Question about exact time of destruction of temporaries in C++

Question

Hi, is the following code safe (it works in DEBUG) :

void takesPointer(const Type* v);//this function does read from v, it doesn't alter v in any way
Type getValue();
...
takesPointer(&getValue());//gives warning while compiling "not an lvalue"
...
Type tmp = getValue();
takesPointer(&tmp);//this is safe, and maybe I should just do it, instead of posting here

so - is it safe ? should I just forget about it and use the code with the explicit tmp ?

but anyways - I'm still interested if the optimizer is allowed to kill the temporary before returning from this call :

takePointer(&getValue())

EDIT: thank you all ! unfortunately I can't change the function "takesPointer" (it's part of a library), I could only wrap it in a function "takesReference", which calls takesPointer - would this eliminate the copy, or would the compiler still be allowed to create a copy (the "Type" is a int-3x3-Matrix, so it wouldn't be THAT bad, but still...) ?

inline void takesReference(const Type& v){ takesPointer(&v); }

About the time of destruction : will it be destroyed after "takesPointer" RETURNS, or after it's CALLED ?

Answer 1

You are allowed to bind a non-const rvalue to a const reference lvalue, but you're binding it to a const pointer lvalue.

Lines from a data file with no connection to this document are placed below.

/-- Current generation, 0 while the slot has none (Table 07-8). -/
def slotGen (k : KeySlot) : Nat := match k.cur with
  | some g => g.gen
  | none => 0

/-- Operations bound to a generation. -/
def bound (m : M) (slot gen : Nat) : Nat := (m.key.ops.filter fun o => o.slot == slot && o.gen == gen).length

/-- A generation leaves hub and die caches: EV_KEY_RETIRED, journalled (R152). -/
def retire (slot gen : Nat) (m : M) : M :=
  announce keyUnit 0x0702 4 (keyOid slot) [.u 2 slot, .u 2 gen] 0
    { m with key.cache := tmap m.key.cache fun _ l => l.filter fun e => e != (slot, gen) }

/-- Generations no longer current nor in grace whose binding count is zero are destroyed. -/
def sweepSlot (slot : Nat) (m : M) : M :=
  let k := getSlot m slot
  let gone := k.old.filter fun g => bound m slot g.gen == 0
  let m1 := setSlot slot { k with old := k.old.filter fun g => bound m slot g.gen != 0 } m
  gone.foldl (fun x g => retire slot g.gen x) m1

/-- The next generation number: 1 to 65,535, never 0. -/
def nextGen (n : Nat) : Nat := if n = 65535 then 1 else n + 1

/-- What a KEY_WRITE buffer spells (Table 07-7). -/
def bufGen (d : Desc) (gen : Nat) : KeyGen :=
  { gen := gen, profile := bufByte d 0, mode := bufByte d 1, tagLen := bufByte d 2, halves := bufByte d 3,
    rx := BitVec.ofNat 640 (bufN d 16 80), tx := BitVec.ofNat 640 (bufN d 96 80) }

/-- The slot after a KEY_WRITE at its boundary: a new generation, and a grace for the one it replaces. -/
def slotWrite (d : Desc) (now : Nat) (k : KeySlot) : KeySlot :=
  let g := nextGen k.counter
  let grace := bufN d 4 2
  let ended := match k.prev with
    | some p => [p.1]
    | none => []
  match k.cur with
  | none => { k with counter := g, cur := some (bufGen d g), prev := none, old := k.old ++ ended }
  | some c =>
    if grace = 0 then { k with counter := g, cur := some (bufGen d g), prev := none, old := k.old ++ ended ++ [c] }
    else
      { k with counter := g, cur := some (bufGen d g), prev := some (c, now + grace * 1000000), old := k.old ++ ended }

/-- Legs that reference a slot (Table 07-8). -/
def slotRefs (m : M) (slot : Nat) : List (Nat × Leg) :=
  m.net.legs.filter fun l => l.2.transport == 0 && l.2.keySlot == slot

/-- Referencing legs that are ARMED, LIVE or DRAINING. -/
def slotUsers (m : M) (slot : Nat) : List (Nat × Leg) := (slotRefs m slot).filter fun l => decide (2 ≤ l.2.state)

/-! ## The die caches (R154) -/

def cacheMax : Nat := 2048

/-- Generations of a slot that a referencing leg or a grace makes required. -/
def slotRequired (k : KeySlot) : List Nat :=
  (match k.cur with | some g => [g.gen] | none => []) ++ (match k.prev with | some p => [p.1.gen] | none => [])

/-- The required entries of a die (R154): current generations that a leg of the die references, those of its cache and of its
legs that a grace holds, and those that an operation binds. -/
def required154 (m : M) (die : Nat) : List (Nat × Nat) :=
  let legs := m.net.legs.filter fun l => keyDie l.1 == die && decide (2 ≤ l.2.state) && decide (l.2.keySlot < 16384)
  let byLegs := (legs.map fun l => l.2.keySlot).eraseDups.flatMap fun s => (slotRequired (getSlot m s)).map fun g => (s, g)
  let byOps := (m.key.ops.filter fun o => o.die == die && o.gen != 0).map fun o => (o.slot, o.gen)
  let byGrace := (tget m.key.cache die []).filter fun e => match (getSlot m e.1).prev with
    | some p => p.1.gen == e.2
    | none => false
  (byLegs ++ byGrace ++ byOps).eraseDups

/-- A die whose required count exceeds its cache. -/
def cacheOver (m : M) : Option Nat := (mediaDies m).find? fun d => decide (cacheMax < (required154 m d).length)

/-- Load an entry, evicting the least recently used entry that is not required when the cache is full. -/
def cacheLoad (die slot gen : Nat) (m : M) : M :=
  let l := tget m.key.cache die []
  let req := required154 m die
  let kept := l.filter fun e => e != (slot, gen)
  let room := if kept.length < cacheMax then kept
    else match kept.find? fun e => !req.contains e with
      | some v => kept.erase v
      | none => kept
  { m with key.cache := tset m.key.cache die (room ++ [(slot, gen)]) }

def cached (m : M) (die slot gen : Nat) : Bool := (tget m.key.cache die []).contains (slot, gen)

/-! ## Rates of the fabric (R148, R150) -/

/-- A die's fabric is unrolled: DIE_UNITS code 1, or code 0 on a part whose default is unrolled (Table 00-2). -/
def unrolled (m : M) (die : Nat) : Bool :=
  let c := (imgUnits (img m) die).2.2.2.2.2
  c == 1 || (c == 0 && m.part.media != 7)

/-- Key length 256 and mode of a generation: 0 CBC, 1 CTR, 2 CFB, 3 OFB, 4 GCM. -/
def gen256 (g : KeyGen) : Bool := g.profile == 3 || (g.profile == 4 && bit g.mode 3)
def genMode (g : KeyGen) : Nat := if g.profile = 4 then bits g.mode 0 3 else if g.profile < 2 then 1 else 4

/-- Chained modes: OFB in both directions, CBC and CFB-128 on send. -/
def chained (g : KeyGen) (send : Bool) : Bool :=
  genMode g == 3 || (send && (genMode g == 0 || genMode g == 2))

/-- Per-stream rate in kbit/s of Table 07-2. -/
def streamRate (m : M) (die : Nat) (g : KeyGen) (send : Bool) : Nat :=
  if unrolled m die && !chained g send then 204800000 else if gen256 g then 14630000 else 20480000

/-- The limit of R150 for a slot: an empty one takes 20,480,000 kbit/s. -/
def rateLimit150 (m : M) (die slot : Nat) (send : Bool) : Nat :=
  match (getSlot m slot).cur with
  | some g => streamRate m die g send
  | none => 20480000

/-- SRTP legs: flag [3]. -/
def legSrtp (l : Leg) : Bool := bit l.flags 3

def legStreams (m : M) (leg : Nat) : List (Nat × Strm) :=
  m.net.streams.filter fun s => keyDie s.1 == keyDie leg && keyIdx s.1 / 4 == keyIdx leg

/-! ## Service of the fabric (R149) -/

/-- The generation an operation is bound to. -/
def opGen (m : M) (o : CipOp) : Option KeyGen :=
  let k := getSlot m o.slot
  (k.cur.toList ++ (k.prev.map Prod.fst).toList ++ k.old).find? fun g => g.gen == o.gen

def opChained (m : M) (o : CipOp) : Bool := match opGen m o with
  | some g => chained g (!o.rx)
  | none => false

def opsOn (m : M) (die : Nat) : List CipOp := m.key.ops.filter fun o => o.die == die

/-- The pipeline of an unrolled fabric with the fewest blocks waiting, the lowest of equals. -/
def leastPipe (m : M) (die : Nat) : Nat :=
  let load (u : Nat) : Nat := (((opsOn m die).filter fun o => o.st != 2 && o.pipe == u).map CipOp.blocks).sum
  (List.range 4).foldl (fun a u => if load u < load a then u else a) 0

/-- An operation may be served: in an unrolled fabric on an idle pipeline, or, chained, beside at most 13 other chained ones;
in an iterated one on a free unit of 56, when no packet of its stream is in service and none of a lower number waits. -/
def mayServe (m : M) (o : CipOp) : Bool :=
  let busy := (opsOn m o.die).filter fun p => p.st == 1
  o.st == 0 && !o.waiting &&
  (if unrolled m o.die then
     let here := busy.filter fun p => p.pipe == o.pipe
     here.isEmpty || (opChained m o && decide (here.length < 14) && here.all (opChained m))
   else decide (busy.length < 56) && !(opsOn m o.die).any fun p =>
     p.stream == o.stream && (p.st == 1 || (p.st == 0 && p.report.isNone && o.report.isNone && decide (p.seq < o.seq))))

/-- The operation served next: of the highest priority level (R321), the oldest. -/
def nextServed (m : M) (die : Nat) : Option CipOp :=
  ((opsOn m die).filter (mayServe m)).foldl (fun a o => match a with
    | none => some o
    | some b => if o.level < b.level then some o else some b) none

def fabricServe (die : Nat) : Nat → M → M
  | 0, m => m
  | n + 1, m => match nextServed m die with
    | none => m
    | some o => fabricServe die n { m with key.ops := m.key.ops.map fun p => if p.id = o.id then { p with st := 1 } else p }

/-- A die's fabric takes into service what it can. -/
def serveDie (die : Nat) (m : M) : M := fabricServe die (opsOn m die).length m

/-- The cipher work of an operation is done: its pipeline or unit is free. -/
def opDone (o : CipOp) (m : M) : M :=
  serveDie o.die { m with key.ops := m.key.ops.map fun p => if p.id = o.id then { p with st := 2 } else p }

/-- A wrapped generation that the die needs reaches it; operations that waited for it go on (R154). -/
def keyCacheLoaded (die slot gen : Nat) (m : M) : M :=
  if !(required154 m die).contains (slot, gen) then m
  else
    let m1 := cacheLoad die slot gen m
    serveDie die { m1 with key.ops := m1.key.ops.map fun o =>
      if o.die == die && o.slot == slot && o.gen == gen then { o with waiting := false } else o }

def execKeyCacheLoaded (die slot gen : Nat) (s : State) : Host.Outcome State Fault Refusal :=
  lift (keyCacheLoaded die slot gen) s

/-! ## Operations in the fabric (R152, R156 to R158) -/

/-- An operation ends: a generation whose last binding it was is destroyed when nothing else holds it. -/
def endOp (o : CipOp) (m : M) : M :=
  serveDie o.die (sweepSlot o.slot { m with key.ops := m.key.ops.filter fun x => x.id != o.id })

def updStream (key : Nat) (f : Strm → Strm) (m : M) : M := { m with net.streams := tupd m.net.streams key f }

/-- Drop a held packet. -/
def dropHeld (seq : Nat) (s : Strm) : Strm := { s with held := s.held.filter fun p => p.seq != seq }

/-- Clear a sequence number's mark in the duplicate window (R158). -/
def unmark (seq : Nat) (s : Strm) : Strm :=
  match s.top with
  | some t => if seq ≤ t && decide (t - seq < 1024) && s.marks.testBit (t - seq) then
      { s with marks := s.marks - 2 ^ (t - seq) } else s
  | none => s

/-- Drop the output of an aborted operation: a received packet counts as lost, a send packet leaves no byte (R156). -/
def poison (o : CipOp) (m : M) : M := if o.rx then updStream o.stream (dropHeld o.seq) m else voidOp o.die o.id m

/-- `n` operations of a leg abort: KEY_GONE counted and raised, at most once per leg per second. -/
def keyGone (leg slot n : Nat) (m : M) : M :=
  limited { ev := 0x0E02, i := leg, j := 0 } nsPerS
    (raise 0x0E02 2 (mkOid 9 (keyDie leg) (keyIdx leg)) [.u 2 (legId leg), .u 2 slot, .u 4 n])
    (cntAdd { reg := .cipLeg, i := keyDie leg, j := keyIdx leg, k := 1 } n m)

/-- Abort operations of one leg. -/
def abortLeg (ops : List CipOp) (leg : Nat) (m : M) : M :=
  let mine := ops.filter fun o => o.leg == leg
  keyGone leg ((mine.map CipOp.slot).headD 0) mine.length (mine.foldl (fun x o => poison o x) m)
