/-- Ordered release reaches a number declared lost: the loss is passed to the consumer in its turn. -/
def handLoss (k seq : Nat) (m : M) : M :=
  match getStrm m k with
  | none => m
  | some s =>
    let m1 := updStream k (fun x => { x with done := some seq, lostAhead := x.lostAhead.filter fun q => decide (seq < q) }) m
    if s.kind = 1 then
      handTo k { seq := seq, ts := 0, lost := true, len := 0,
                 media := { samples := [], marker := false, spatial := 0, temporal := 0, key := false, switchPt := false,
                            unit := 0, tei := false, pid := 0 } } m1
    else m1

/-- Held packets that ordered release is to hand on. -/
def liveHeld (s : Strm) : List Pkt := s.held.filter fun p => !p.dead

/-- The number ordered release hands on next: after the last one, or the lowest accepted. -/
def nextSeq (s : Strm) : Option Nat := match s.done with
  | some d => some (d + 1)
  | none => s.base

/-- A number that has been released or declared lost. -/
def settled (s : Strm) (seq : Nat) : Bool :=
  (match s.done with | some d => decide (seq ≤ d) | none => false) || s.lostAhead.contains seq

/-- The missing numbers just below a held packet: above the next lower one held, and not yet settled. -/
def missingBelow (s : Strm) (seq : Nat) : List Nat :=
  let lo := (liveHeld s).foldl (fun a p => if p.seq < seq && decide (a ≤ p.seq) then p.seq + 1 else a) ((nextSeq s).getD seq)
  ((List.range (seq - lo)).map (lo + ·)).filter fun q => !settled s q

/-- Missing numbers are declared lost when the playout time of the first held packet above them has come. -/
def declareDue (k : Nat) (m : M) : M :=
  match getStrm m k with
  | none => m
  | some s => (((liveHeld s).filter fun p => tickDue m p.playout).flatMap fun p => missingBelow s p.seq).foldl
    (fun x q => declareLost k q x) m

/-- Hand on what may be handed on, in order, at most `n` numbers: a loss, or a packet whose playout time has come and whose
authentication has completed. -/
def releaseLoop (k : Nat) : Nat → M → M
  | 0, m => m
  | n + 1, m =>
    match getStrm m k with
    | none => m
    | some s =>
      match nextSeq s with
      | none => m
      | some q =>
        if s.lostAhead.contains q then releaseLoop k n (handLoss k q m)
        else match (liveHeld s).find? fun p => p.seq == q with
          | some p => if p.auth = 1 && tickDue m p.playout then releaseLoop k n (releaseOne k p m) else m
          | none => m

/-- Ordered release of a stream (R139). Kinds 6, 7 and 8 carry no sequence numbers: they are released in arrival order by the
same loop. -/
def releaseAll (k : Nat) (m : M) : M :=
  let m1 := declareDue k m
  match getStrm m1 k with
  | some s => releaseLoop k (s.held.length + s.lostAhead.length) m1
  | none => m1

def execPlayoutTimeReached (die idx : Nat) (s : State) : Host.Outcome State Fault Refusal := lift (releaseAll (mkKey die idx)) s

/-! ## Policing (R136) -/

def pathReset (burst now : Nat) : PathSt :=
  { tokens := burst * 8000, refillAt := now, last := none, up := false, drops := [] }

/-- Refill a bucket for the microseconds since its last refill, at a waiting change's rate and with its clamp. -/
def pathRefill (s : Strm) (now : Nat) (p : PathSt) : PathSt :=
  if now ≤ p.refillAt then p
  else
    let q := s.police.getD (s.kbps, s.burst)
    { p with tokens := hold (q.2 * 8000) (p.tokens + q.1 * (now - p.refillAt)), refillAt := now }

def strmRefill (now : Nat) (s : Strm) : Strm :=
  if now ≤ s.pathA.refillAt && now ≤ s.pathB.refillAt then s
  else
    let q := s.police.getD (s.kbps, s.burst)
    { s with pathA := pathRefill s now s.pathA, pathB := pathRefill s now s.pathB, kbps := q.1, burst := q.2, police := none }

/-- POLICER_REFILL: every bucket of every stream. -/
def policerRefill (m : M) : M := { m with net.streams := tmap m.net.streams fun _ s => strmRefill (m.dev / 1000) s }

def execPolicerRefill (s : State) : Host.Outcome State Fault Refusal := lift policerRefill s

def pathOf (s : Strm) (second : Bool) : PathSt := if second then s.pathB else s.pathA
def setPath (second : Bool) (p : PathSt) (s : Strm) : Strm := if second then { s with pathB := p } else { s with pathA := p }

/-- A policed drop: counted; the event once per second with the drops of that second. -/
def policed (k : Nat) (second : Bool) (m : M) : M :=
  match getStrm m k with
  | none => m
  | some s =>
    let p := pathOf s second
    let drops := m.vault.mono :: p.drops.filter fun t => decide (m.vault.mono < t + nsPerS)
    let m1 := countStrm k 6 1 (updStream k (setPath second { p with drops := drops }) m)
    limited { ev := 0x0B03, i := k, j := 0 } nsPerS
      (raise 0x0B03 4 (strmOid k) [.u 2 (keyIdx k), .u 1 (b2n second), .u 4 drops.length]) m1

/-! ## Paths (R137) -/

def pathEvent (k : Nat) (second up : Bool) (m : M) : M :=
  raise 0x0B01 2 (strmOid k) [.u 2 (keyIdx k), .u 1 (b2n second), .u 1 (b2n up)] m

And no, the optimzier can't destruct the result of getValue() before calling takePointer().

Answer 2

The Standard forbids you to do &getValue() - exactly because it's not an lvalue. Ordinarily, if this was allowed, then the temporary resulting from that function call will live until the outer function returns and every other thing in the whole expression has completed being processed. This can be called "destroying temporaries after end of full-expression", and ensures things like the following works as expected

// the temporary string is alive until the whole expression has been processed
cout << string("hello");

The compiler gives you a diagnostic - that's all the Standard requires for ill-formed code. It doesn't force the compiler to abort compilation, for instance. But after code being ill-formed was diagnosed, the compiler can do everything it wants. So if you want to know what the compiler does in your case, you should read its manual.

Answer 3

This will prevent copies* and compiles.

const Type& tmp = getValue(); 
takesPointer(&tmp);

Prevent copies is a bit strong because the compiler will often do this for you. You have to have access to the copy constructor but the compiler will often not use it:

#include "iostream"
class Type
{
public:
    explicit Type(int val) : m_val(val) { std::cout << "ctor";};
    Type(const Type& copy)
    {
        std::cout << "copy";
    };
private:
    int m_val;
};

Type getValue() { Type r(0); return r;};
void takesPointer(const Type* const)
{

};

int main(int argc, char* argv[])
{
    const Type tmp = getValue(); 
    takesPointer(&tmp);
}

Will print only "ctor" in release and "ctorcopy" in debug. (MVS2005)

Answer 4

As other answers have stated you cannot take the address of a temporary. However, if you change the signature of

void takesPointer(const Type* v);

to

void takesPointer(const Type& v);

then the following code should compile without warnings:

takesPointer(getValue());

because you are allowed to bind a temporary to a const reference, and it should work just the same.